-- ==== Sys2Proof/Syntax.lean ====
section
/-!
DEFINITION. The commands the device takes: one constructor per row of the opcode table, with its operands, and the
operand types that are not numbers or byte lists.
-/

namespace Sys2Proof

/-- Who makes a register access (R9, R370, R453).  `host p` is a host access through BAR0 of PCIe port p; `secure` is an
easel core or a core with NS = 0; `normal` is a core with NS = 1 or the test port's DBGREG access. -/
inductive Src where
  | host (port : Nat)
  | secure
  | normal (core : Nat)
  | tap
  deriving DecidableEq, Repr

/-- Where a ring doorbell comes from (R391, R392): an offset of BAR2 of a port, the doorbell window written by a core or
through BAR0 of port 0, or the proof arbiter releasing one it held for a core's proof (R285). -/
inductive DbSrc where
  | bar2 (port off : Nat)
  | window (src : Src) (ring : Nat)
  | proof (core ring : Nat)
  deriving DecidableEq, Repr

/-- Error events of the endpoint's table (R382). -/
inductive TlpErr where
  | receiver
  | badTlp
  | badDllp
  | replayRollover
  | replayTimeout
  | correctedInternal
  | poisonedWrite
  | unsupported
  | malformed
  | flowControl
  | overflow
  | dataLink
  | uncorrectableInternal
  | unexpectedCompletion
  deriving DecidableEq, Repr

/-- Where a load puts its data. -/
inductive LoadDst where
  | x (r : Nat)
  | f (r : Nat)
  /-- element `i` of vector register `r` -/
  | v (r i : Nat)
  /-- an instruction fetch: fills the L1I -/
  | fetch
  deriving DecidableEq, Repr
***
### [Prompt]
Scan the preceding listing for the string "host" and copy every line where it occurs.

### [Response to the task]
/-- Who makes a register access (R9, R370, R453).  `host p` is a host access through BAR0 of PCIe port p; `secure` is an
  | host (port : Nat)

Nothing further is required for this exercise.